Ali Bahrami — Tuesday June 12, 2007

Surfing with the Linker-Aliens

A recent change to Solaris ELF files makes it possible to change the runpath of a dynamic executable or sharable object, something that has not been safely possible up until now. This change 80is currently found in Solaris Nevada (the current development version of Solaris) and in OpenSolaris. It is not yet available in Solaris 10, but in time will appear in the standard shipping Solaris as well.

This seems like a good time to talk about runpaths and the business of how the runtime linker finds dependencies. I also provide a small program named rpath that you can use to modify the runpaths in your file (assuming they were linked under Nevada or OpenSolaris).

The Runpath Problem

The runtime linker looks in the following places, in the order listed, to find the sharable objects it loads into a process at startup time:

If LD_LIBRARY_PATH (or the related LD_LIBRARY_PATH_32 and LD_LIBRARY_PATH_64) environment variables are defined, the directories they specify are searched to resolve any remaining dependencies.
If the executable, or any sharable objects that are loaded, contain a runpath, the directories it specifies are searched to resolve dependencies for those objects.
Finally, it searches two default locations for any remaining dependencies: /lib and /usr/lib (or /lib/64 and /usr/lib/64 for 64-bit code).

As if this isn't complicated enough, it should be noted that the crle command can be used to set values for LD_LIBRARY_PATH, and the default directories.

The above scheme offers a great deal of flexibility, and it usually works well. There is however one notable exception — the "Runpath Problem". The problem is that many objects are not built with a correct runpath, and once an object has been built, it has not been possible to change it. It is common to find objects where the runpath is correct on the system the object was built on, but not on the system where it is installed. Usually, we deal with this all too common situation by setting LD_LIBRARY_PATH, or by creating a linker configuration file with crle. Such solutions have serious downsides, as detailed in an earlier blog entry by Rod Evans entitled "LD_LIBRARY_PATH - just say no".

Both approaches will cause unrelated programs to look in unnecessary additional directories for their dependencies. At best, this imposes unnecessary overhead on their operation. At worst, they may end up binding to the wrong version of a given library, leading to mysterious and hard to debug failures. The environment variable approach is simply too broad.

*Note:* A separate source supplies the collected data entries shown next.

/-- A core (R12, R13, R43, R176, R248, R328): `sel` names the warp selected last by context, index and workgroup. -/
structure Core where
  tiles : SMap Tile
  acc : SMap Acc
  l1 : List L1Line
  sel : Option (Nat × Nat × Nat)
  slot : Option Slot
  rc : List RcLine
  deriving DecidableEq, Repr

/-- An RMW still to be performed (R213, R245, R255): the operation by its code, its operands, whether in the core's L1, and the unfinished
instruction whose `lane` receives the old value, if it has one. -/
structure RmwOp where
  op : Nat
  wide : Bool
  x : DWord
  cmp : DWord
  near : Bool
  acq : Bool
  ret : Option (Nat × Nat)
  deriving DecidableEq, Repr

/-- A store or RMW issued and not yet performed at its home (R206), in coherence order by `id` on one core; no bytes: the release
fence that later writes of its threads follow. `rel`: the scope of a release; `entered`: when it entered the core's L1 (in
names given so far); `readers`: reads of other threads made since it was visible to them; `cached`: its policy; `cls`: the class it is charged
at when it is performed, 0 where its line or message is charged with another of its instruction (R239, R336); `hint`: R59. -/
structure PStore where
  id : Nat
  po : Point
  va : Nat
  pa : Nat
  bytes : List Byte
  rel : Option Scope
  cached : Bool
  cls : Nat
  hint : Nat
  entered : Option Nat
  readers : List Point
  rmw : Option RmwOp
  deriving DecidableEq, Repr

/-- An LLC line (R239): present, dirty, the context that last wrote it, and the HINT of its latest access (R59). -/
structure LlcLine where
  line : Nat
  dirty : Bool
  ctx : Option Nat
  mark : Nat
  deriving DecidableEq, Repr

/-- A cached translation (R374) of a 64 KiB page of a context: the physical page, the low eight bits of the two
leaf entries, and their levels; for a page of a fabric window (R376), its peer, segment, PERM and offset in the segment; and the run of pages of
the stage-1 translation or descriptor that it is part of (R427). -/
structure Tlb where
  ctx : Nat
  page : Nat
  pa : Nat
  tenant : Nat
  leaf1 : Nat
  leaf2 : Nat
  lev1 : Nat
  lev2 : Nat
  win : Option (Nat × Nat × Nat × Nat)
  first : Nat
  pages : Nat
  deriving DecidableEq, Repr

/-- A table walk whose charge and fill are still to come (R375). -/
structure Walk where
  id : Nat
  ctx : Nat
  va : Nat
  lines : List Nat
  cluster : Nat
  deriving DecidableEq, Repr

/-- An arrival unit on its way to a tile (R248, R253, R254): of a `put.t` (`wk`, `out`), an epilogue, a card or, with
`srcPeer` and the transaction `tag`, a remote package. `win` is a target in a fabric window, `backoff` a refused unit, `src` the physical
address that a unit of an `rget.t` has still to read, with its HINT (R264). -/
structure Arrival where
  id : Nat
  ctx : Nat
  srcCore : Nat
  srcPeer : Option Nat
  launch : Nat
  core : Nat
  tile : Nat
  off : Nat
  data : List Byte
  po : Point
  retry : Bool
  backoff : Bool
  wk : Option Nat
  out : Nat
  lanes : Mask
  epi : Option (Nat × Nat)
  card : Option (Nat × Nat)
  tag : Option (Nat × Nat)
  win : Option (Nat × Nat × Nat)
  src : Option (Nat × Nat)
  deriving DecidableEq, Repr
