/-! ### Operations (R99, R101, R259) -/

/-- Addresses of an element's data, scale code and super-block scale (R99). -/
def elemAddr (d : BitVec 128) (base e : Nat) : Nat × Nat × Nat :=
  let eb := if dEf d = 11 then 4 else efBits (dEf d)
  if dBsz d = 0 then (base + e * eb / 8, 0, 0)
  else
    let bs := if dBsz d = 1 then 32 else 64
    let b := e / bs
    let g := b / 256
    let dsb := 256 * bs * eb / 8
    let packed := nbits d.toNat 10 2 == 0
    let rec_ := base + g * (dsb + 320)
    let data := if packed then rec_ else base + g * dsb
    let scl := if packed then rec_ + dsb else base + 64 * nbits d.toNat 32 32 + 320 * g
    (data + (e % (256 * bs)) * eb / 8, scl + b % 256, scl + 256)
def elemBytes (d : BitVec 128) : Nat := if dEf d = 11 then 1 else efBits (dEf d) / 8
/-- The runs that DECODE reads for an element. -/
def elemRuns (d : BitVec 128) (base e : Nat) : List (Nat × Nat) :=
  let (a, c, s) := elemAddr d base e
  if dBsz d = 0 then [(a, elemBytes d)] else [(a, elemBytes d), (c, 1), (s, 4)]
/-- The BF16 value of a decoded element (R96). -/
def elemDecode (d : BitVec 128) (e : Nat) (bs : List (List Byte)) : Nat :=
  let raw := leNat (nth bs 0 [])
  let v := if dEf d = 11 then codeVal (nbits raw (4 * (e % 2)) 4) else srcVal (efSrc (dEf d)) raw
  if dBsz d = 0 then decodeBlock v 256 (ofInt 1)
  else decodeBlock v (leNat (nth bs 1 [])) (fp32.decode (leNat (nth bs 2 [])))
/-- A permutation table read through the card's translation (R101): its status code or its entries, with the lines. -/
def permTable (s : State) (c : Card) (d : BitVec 128) : Except (Nat × Nat) (List Nat × List Nat) :=
  let p := nbits d.toNat 64 64
  match cardLoad s c p 64 with
  | .error e => .error (7, e)
  | .ok (h, l1) =>
    let n := leNat (h.take 4)
    if (h.drop 4).any (· != 0) || n == 0 || decide (65536 < n) then .error (4, 0)
    else match cardLoad s c (p + 64) (2 * n) with
      | .error e => .error (7, e)
      | .ok (b, l2) =>
        let es := (List.range n).map fun i => fld b (2 * i) 2
        let seen := es.foldl (fun m e => put m e ()) ([] : SMap Unit)
        if (es.any fun e => decide (n ≤ e)) || seen.length != n then .error (4, 0)
        else if n != cLen c.desc then .error (5, 0) else .ok (es, l1 ++ l2)
/-- Column n of tile j, in order. -/
def cardCols (d : List Byte) : List Nat := (List.range (32 * cNt d)).map fun i => cN0 d + i
/-- Runs of LOAD for a column, row by row. -/
def loadRuns (d : List Byte) (perm : List Nat) (col : Nat) : List (Nat × Nat) :=
  let base := (region d 0).1 + col * cStr d
  (List.range 32).map fun k =>
    let r := if cPerm d then nth perm (cK0 d + k) 0 else cK0 d + k
    ((base + 2 * r) % 2 ^ 64, 2)
def slotOfLaunch (s : State) (l k : Nat) : Option (BitVec 128) :=
  (find s.launches l).bind fun l => if nbits l.lr.fmtv k 1 = 1 then some (nth l.lr.fmts k 0) else none
def tooWide (ef : Nat) : Bool := ef == 0 || (decide (7 ≤ ef) && decide (ef ≤ 10))
/-- The checks of R261 up to the tile allotment: a status with the failing address, or the slot and the table, which
of the operations only LOAD reads (R101, R259; log 70). -/
def cardChecks (s : State) (c : Card) (tiles : Nat) : Except (Nat × Nat) (BitVec 128 × List Nat × List Nat) :=
  let d := c.desc
  let op := cOp d
  let usesSlot := op == 2 || (op == 1 && cPerm d)
  if cardInvalid d then .error (1, 0)
  else match slotOfLaunch s c.launch (cFmt d) with
    | none => if usesSlot then .error (2, 0) else if op != 0 && decide (tiles < cT0 d + cNt d) then .error (6, 0) else .ok (0, [], [])
    | some f =>
      if (op == 2 && tooWide (dEf f)) || (op == 1 && cPerm d && nbits f.toNat 12 1 == 0) then .error (1, 0)
      else if op == 2 && dBsz f != 0 && (region d 0).1 % 64 != 0 then .error (3, 0)
      else match if op == 1 && cPerm d then permTable s c f else .ok ([], []) with
        | .error e => .error e
        | .ok (p, ls) => if op != 0 && decide (tiles < cT0 d + cNt d) then .error (6, 0) else .ok (f, p, ls)
/-- The runs of its permutation table that a card reads (R101): the header, and the entries of a valid one. -/
def permRuns (s : State) (c : Card) : List (Nat × Nat) :=
  if cardInvalid c.desc || !(cOp c.desc == 1 && cPerm c.desc) then [] else match slotOfLaunch s c.launch (cFmt c.desc) with
  | none => []
  | some f =>
    let p := nbits f.toNat 64 64
    if nbits f.toNat 12 1 = 0 then [] else match cardLoad s c p 64 with
    | .error _ => [(p, 64)]
    | .ok (h, _) => if (h.drop 4).any (· != 0) || leNat (h.take 4) == 0 || decide (65536 < leNat (h.take 4)) then [(p, 64)] else [(p, 64 + 2 * leNat (h.take 4))]
/-- The runs that LOAD or DECODE reads for each row of its column i. -/
def cardRows (s : State) (c : Card) (i : Nat) : List (List (Nat × Nat)) :=
  let d := c.desc
  let col := cN0 d + i
  if cOp d = 1 then (loadRuns d c.perm col).map fun r => [r]
  else (List.range 32).map fun k => elemRuns ((slotOfLaunch s c.launch (cFmt d)).getD 0) (region d 0).1 (col * cLen d + cK0 d + k)
/-- The aligned 16-byte units that hold the elements of a column (R211). -/
def unitOf (row : List (Nat × Nat)) : Nat := (nth row 0 (0, 0)).1 / 16
def cardUnits (rows : List (List (Nat × Nat))) : List Nat := dedup (rows.map unitOf)
/-- A card begins: its checks, the tiles of a STORE read, its units set out (R261). -/
def cardOp (cl : Nat) (c : Card) (g : Workgroup) : Action := look fun s =>
  let d := c.desc
  acts [cardWalks cl c .read (permRuns s c), match cardChecks s c g.tiles.length with
  | .error (st, a) => cardEnd cl c st a
  | .ok (_, perm, pls) =>
    let c' := { c with perm := perm }
    match cOp d with
    | 0 =>
      if !inRegions (inRegs d) [((region d 0).1, cLen d)] || !inRegions (outRegs d) [((region d 4).1, cLen d)] then cardEnd cl c 1 0
      else modCard cl c.id fun c => { c with todo := [0] }
    | 3 =>
      if !inRegions (outRegs d) [((region d 4).1, 2048 * cNt d)] then cardEnd cl c 1 0
      else
        let ps := c.inTiles g
        let bytes := if c.data.isEmpty then ps.flatMap fun p => padRead s g.core (2048 * p) 2048 else c.data
        acts [
          l1Discard c.core,
          if cTake d then emptyTiles g.core ps else skip,
          modCard cl c.id fun c => { c with
            units := 32 * cNt d, data := bytes, todo := List.range (chop16 (128 * cNt d + 2) (region d 4).1 bytes).length }]
    | op =>
      let rows := (List.range (32 * cNt d)).map (cardRows s c')
      if !(rows.all fun r => inRegions (inRegs d) r.flatten) then cardEnd cl c 1 0
      else modCard cl c.id fun c => { c with
        perm := perm, rlines := dedup pls, dtiles := if op = 2 then cNt d else 0
        todo := (mapI (fun i r => (List.range (cardUnits r).length).map (32 * i + ·)) rows).flatten }]
/-- A column read whole is sent as an arrival (R254, R259), unless its workgroup has been stopped. -/
def cardColumn (cl i : Nat) (id : Nat) : Action := look fun s =>
  match (clusterOf s cl).cards.find? fun c => c.id == id with
  | none => skip
  | some c =>
    if c.todo.any fun u => u / 32 == i then skip
    else if (find s.wgs c.wg).isNone then skip
    else fun s => acts [
      addArrivals [{ noArrival with
        ctx := c.ctx, srcCore := c.core, launch := c.launch, core := c.core, tile := cT0 c.desc + i / 32, off := 64 * (i % 32), po := c.po
        data := (List.range 32).flatMap fun k => le 2 (findD c.got (32 * i + k) 0), retry := true, card := some (cl, c.id) }],
      modCard cl id fun c => { c with arrivals := c.arrivals ++ [s.nextId], got := c.got.filter fun e => e.1 / 32 != i }] s
/-- LOAD and DECODE read the elements of a column that lie in one unit. -/
def cardElems (cl : Nat) (c : Card) (u : Nat) : Action := look fun s =>
  let rows := cardRows s c (u / 32)
  let at' := nth (cardUnits rows) (u % 32) 0
  let mine := (List.range 32).filter fun k => unitOf (nth rows k []) == at'
  let runs := mine.flatMap fun k => nth rows k []
  acts [cardWalks cl c .read runs,
    match mine.foldl (fun r k => r.bind fun (vs, ls) => (cardLoads s c (nth rows k [])).map fun (b, l) => (vs ++ [(k, b)], ls ++ l)) (Except.ok ([], [])) with
    | .error e => cardEnd cl c 7 e
    | .ok (vs, ls) =>
      let f := (slotOfLaunch s c.launch (cFmt c.desc)).getD 0
      let val (k : Nat) (b : List (List Byte)) : Nat := if cOp c.desc = 1 then leNat (nth b 0 [])
        else elemDecode f ((cN0 c.desc + u / 32) * cLen c.desc + cK0 c.desc + k) b
      acts [
        modCard cl c.id fun c => { c with
          got := vs.foldl (fun m e => put m (32 * (u / 32) + e.1) (val e.1 e.2)) c.got, rlines := dedup (c.rlines ++ ls) },
        unitDone cl c u, cardColumn cl (u / 32) c.id]]
/-- A unit of a card that runs: the next one of a COPY, of another operation any that is left (R211). -/
def cardStep (cl id : Nat) : Action := look fun s => match (clusterOf s cl).cards.find? fun c => c.id == id with
  | none => skip
  | some c => if !c.running || c.todo.isEmpty then skip
    else if cOp c.desc = 0 then cardCopy cl c (region c.desc 0).1 (region c.desc 4).1 (cLen c.desc) (nth c.todo 0 0)
    else withFree fun t =>
      let u := nth c.todo (Config.freeChoice t % c.todo.length) 0
      if cOp c.desc = 3 then cardStore cl c (unitDone cl c u) [nth (chop16 (128 * cNt c.desc + 2) (region c.desc 4).1 c.data) u (0, [])]
      else cardElems cl c u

One important technique that people sometimes use, is to set the environment variables in a wrapper shell script, that may look something like:

#!/bin/sh
#
# Run myapp, setting LD_LIBRARY_PATH so it will run

LD_LIBRARY_PATH="/this/that/theother:/someplace/else"
export LD_LIBRARY_PATH

exec /usr/local/myapp

This is a huge improvement over simply setting LD_CONFIG or LD_LIBRARY_PATH in your shell login config script (.profile, .cshrc, .bashrc, etc), for many reasons:

Reduces the scope of influence to only cover the application (and its children — see below)
Doesn't require each user to modify their login script(s)
Can be managed in a central location

It isn't perfect though. If the program in question should happen to run any child processes (and this is more common than many realize), those child processes will inherit the LD_CONFIG and LD_LIBRARY_PATH settings you've established for this one program. This leak may, or may not, cause problems depending on what programs are run.

It would be far better to modify the object in question and set a runpath that accurately reflects the actual location of its dependencies. The effect of a runpath is limited to the file that contains it, so this solution does not "bleed through" to unrelated files, and it imposes no unnecessary overhead on the general operation of the system. This would be a superior solution if it were possible. However it hasn't been an option until recently.

How Runpaths Are Implemented

Every dynamic executable contains a dynamic section. This is an array of items which convey the information required by the dynamic linker (ld.so.1) to do its work. If an object has a runpath, there will be a DT_RUNPATH and/or DT_RPATH item in the dynamic section (there is more than one of these for historical reasons). As an example, lets examine crle:

% elfdump -d /usr/bin/crle | grep 'R*PATH'
       [4]  RUNPATH           0x612               $ORIGIN/../lib
       [5]  RPATH             0x612               $ORIGIN/../lib

The string (in this case, "$ORIGIN/../lib") is not actually stored in the dynamic section. Rather, it is contained in the dynamic string table (.dynstr). The value 0x612 is the offset within string table at which the desired string starts.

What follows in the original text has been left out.